Source records:
@[simp] theorem State.setGroupPhase_regs (s : State) (g : Nat) (p : GroupPhase) : (s.setGroupPhase g p).regs = s.regs := rfl
@[simp] theorem State.setGroupPhase_shadow (s : State) (g : Nat) (p : GroupPhase) : (s.setGroupPhase g p).shadow = s.shadow := rfl
@[simp] theorem State.setGroupPhase_fresh (s : State) (g : Nat) (p : GroupPhase) : (s.setGroupPhase g p).fresh = s.fresh := rfl
@[simp] theorem State.setGroupPhase_out (s : State) (g : Nat) (p : GroupPhase) : (s.setGroupPhase g p).out = s.out := rfl
@[simp] theorem State.setGroupPhase_ports (s : State) (g : Nat) (p : GroupPhase) : (s.setGroupPhase g p).ports = s.ports := rfl
@[simp] theorem State.setGroupPhase_sw (s : State) (g : Nat) (p : GroupPhase) : (s.setGroupPhase g p).sw = { s.sw with phase := Store.set .running s.sw.phase g p } := rfl
@[simp] theorem State.setGroupPhase_cast (s : State) (g : Nat) (p : GroupPhase) : (s.setGroupPhase g p).cast = s.cast := rfl
@[simp] theorem State.setGroupPhase_loop (s : State) (g : Nat) (p : GroupPhase) : (s.setGroupPhase g p).loop = s.loop := rfl
@[simp] theorem State.setGroupPhase_time (s : State) (g : Nat) (p : GroupPhase) : (s.setGroupPhase g p).time = s.time := rfl
@[simp] theorem State.setGroupPhase_eth (s : State) (g : Nat) (p : GroupPhase) : (s.setGroupPhase g p).eth = s.eth := rfl
@[simp] theorem State.setGroupPhase_timers (s : State) (g : Nat) (p : GroupPhase) : (s.setGroupPhase g p).timers = s.timers := rfl
@[simp] theorem State.setGroupPhase_sram (s : State) (g : Nat) (p : GroupPhase) : (s.setGroupPhase g p).sram = s.sram := rfl
@[simp] theorem State.setGroupPhase_sramLen (s : State) (g : Nat) (p : GroupPhase) : (s.setGroupPhase g p).sramLen = s.sramLen := rfl
@[simp] theorem State.setGroupPhase_sramBad (s : State) (g : Nat) (p : GroupPhase) : (s.setGroupPhase g p).sramBad = s.sramBad := rfl
@[simp] theorem State.setGroupPhase_vis (s : State) (g : Nat) (p : GroupPhase) : (s.setGroupPhase g p).vis = s.vis := rfl
@[simp] theorem State.setGroupPhase_mem (s : State) (g : Nat) (p : GroupPhase) : (s.setGroupPhase g p).mem = s.mem := rfl
@[simp] theorem State.setGroupPhase_neural (s : State) (g : Nat) (p : GroupPhase) : (s.setGroupPhase g p).neural = s.neural := rfl
@[simp] theorem State.setGroupPhase_track (s : State) (g : Nat) (p : GroupPhase) : (s.setGroupPhase g p).track = s.track := rfl
@[simp] theorem State.setGroupPhase_solv (s : State) (g : Nat) (p : GroupPhase) : (s.setGroupPhase g p).solv = s.solv := rfl
@[simp] theorem State.setGroupPhase_clsA (s : State) (g : Nat) (p : GroupPhase) : (s.setGroupPhase g p).clsA = s.clsA := rfl
@[simp] theorem State.setGroupPhase_window (s : State) (g : Nat) (p : GroupPhase) : (s.setGroupPhase g p).window = s.window := rfl
@[simp] theorem State.setGroupPhase_map (s : State) (g : Nat) (p : GroupPhase) : (s.setGroupPhase g p).map = s.map := rfl
@[simp] theorem State.setGroupPhase_srch (s : State) (g : Nat) (p : GroupPhase) : (s.setGroupPhase g p).srch = s.srch := rfl
@[simp] theorem State.setGroupPhase_links (s : State) (g : Nat) (p : GroupPhase) : (s.setGroupPhase g p).links = s.links := rfl
@[simp] theorem State.setGroupPhase_power (s : State) (g : Nat) (p : GroupPhase) : (s.setGroupPhase g p).power = s.power := rfl
@[simp] theorem State.setGroupPhase_resets (s : State) (g : Nat) (p : GroupPhase) : (s.setGroupPhase g p).resets = s.resets := rfl
@[simp] theorem State.setGroupPhase_pins (s : State) (g : Nat) (p : GroupPhase) : (s.setGroupPhase g p).pins = s.pins := rfl
@[simp] theorem State.setGroupPhase_integ (s : State) (g : Nat) (p : GroupPhase) : (s.setGroupPhase g p).integ = s.integ := rfl
@[simp] theorem State.setGroupPhase_pending (s : State) (g : Nat) (p : GroupPhase) : (s.setGroupPhase g p).pending = s.pending := rfl
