/-! ### A slot fails -/

/-- A failure's place (R576, R577). -/
theorem State.recordFailure_frame (s : State) (b : Bool) (f : SlotFailure) : s.recordFailure b f = { s with regs := (s.recordFailure b f).regs } := by
  unfold State.recordFailure
  dsimp only
  split
  · rfl
  · split <;> rfl

/-- A failure writes the slot's result and, in their own registers, its place. -/
theorem State.fld_recordFailure (s : State) (b : Bool) (f : SlotFailure) {g : Fld} (hdetail : g.addr ≠ fld_CASTON_DETAIL_SLOT.addr)
    (hcap : g.addr ≠ fld_CASTON_CAP_FAIL_SLOT.addr) : (s.recordFailure b f).fld g = (s.setFld (resultField b) f.code).fld g := by
  unfold State.recordFailure
  dsimp only
  split
  · simp only [State.setFlag]
    rw [State.fld_setFld_other _ fld_CASTON_DETAIL_ENTRY _ _ hdetail, State.fld_setFld_other _ fld_CASTON_DETAIL_SECTION _ _ hdetail,
      State.fld_setFld_other _ fld_CASTON_DETAIL_VALID _ _ hdetail, State.fld_setFld_other _ fld_CASTON_DETAIL_SLOT _ _ hdetail]
  · split
    · simp only [State.setFlag]
      rw [State.fld_setFld_other _ fld_CASTON_CAP_FAIL_INDEX _ _ hcap, State.fld_setFld_other _ fld_CASTON_CAP_FAIL_PAIRED _ _ hcap,
        State.fld_setFld_other _ fld_CASTON_CAP_FAIL_VALID _ _ hcap, State.fld_setFld_other _ fld_CASTON_CAP_FAIL_SLOT _ _ hcap]
    · rfl

/-- A slot's staged settings, dropped, leave every register but those of MEM and of the PLLs. -/
theorem State.fld_dropStaged_other (s : State) {g : Fld} (hmem : g.addr ≠ fld_MEM_STATUS_TRAINED.addr)
    (hobj : g.addr ≠ fld_MEM_OBJ_STATUS_BULK_DROPPED.addr) (hpll : g.addr ≠ fld_PLL_STATUS_LOCK.addr) : s.dropStaged.fld g = s.fld g := by
  let u := (s.setFlag fld_MEM_STATUS_TRAINED false).setFld fld_MEM_OBJ_STATUS_BULK_DROPPED 0
  calc s.dropStaged.fld g = (u.setFld fld_PLL_STATUS_LOCK (u.fld fld_PLL_STATUS_LOCK &&& 0xD)).fld g := State.fld_congr rfl rfl g
    _ = u.fld g := u.fld_setFld_other _ _ _ hpll
    _ = (s.setFlag fld_MEM_STATUS_TRAINED false).fld g := State.fld_setFld_other _ _ _ _ hobj
    _ = s.fld g := s.fld_setFld_other _ _ _ hmem

/-- The state of a slot's failure, before the other is tried or FAILED entered. -/
def State.stripSlot (s : State) (b : Bool) (f : SlotFailure) : State := (s.recordFailure b f).dropStaged

/-- CASTON_STATUS but for the slot's result stays. -/
theorem State.fld_stripSlot (s : State) (b : Bool) (f : SlotFailure) {g : Fld} (h : g.addr = fld_CASTON_STATUS_RESULT_A.addr) :
    (s.stripSlot b f).fld g = (s.setFld (resultField b) f.code).fld g :=
  (State.fld_dropStaged_other _ (by rw [h]; decide) (by rw [h]; decide) (by rw [h]; decide)).trans
    (s.fld_recordFailure b f (by rw [h]; decide) (by rw [h]; decide))

theorem State.cast_stripSlot (s : State) (b : Bool) (f : SlotFailure) : (s.stripSlot b f).cast =
    { s.cast with skein := none, nextSection := 0, writes := [], grants := [], regsChecked := false, arithLocked := false, training := false,
                  trained := false } := by
  have hcast : (s.recordFailure b f).cast = s.cast := by rw [s.recordFailure_frame]
  rw [← hcast]
  rfl

/-- The other slot is plausible and untried. -/
def State.otherFree (s : State) (b : Bool) : Bool :=
  if b then s.flag fld_CASTON_STATUS_PLAUSIBLE_A && !s.cast.triedA else s.flag fld_CASTON_STATUS_PLAUSIBLE_B && !s.cast.triedB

(Problem to solve):
All that belongs in your answer is the stretch of entries above from the line with "s.sramLen := rfl" through the line with "s.neural := rfl", printed exactly.

(Exercise output):
@[simp] theorem State.setGroupPhase_sramLen (s : State) (g : Nat) (p : GroupPhase) : (s.setGroupPhase g p).sramLen = s.sramLen := rfl
@[simp] theorem State.setGroupPhase_sramBad (s : State) (g : Nat) (p : GroupPhase) : (s.setGroupPhase g p).sramBad = s.sramBad := rfl
@[simp] theorem State.setGroupPhase_vis (s : State) (g : Nat) (p : GroupPhase) : (s.setGroupPhase g p).vis = s.vis := rfl
@[simp] theorem State.setGroupPhase_mem (s : State) (g : Nat) (p : GroupPhase) : (s.setGroupPhase g p).mem = s.mem := rfl
@[simp] theorem State.setGroupPhase_neural (s : State) (g : Nat) (p : GroupPhase) : (s.setGroupPhase g p).neural = s.neural := rfl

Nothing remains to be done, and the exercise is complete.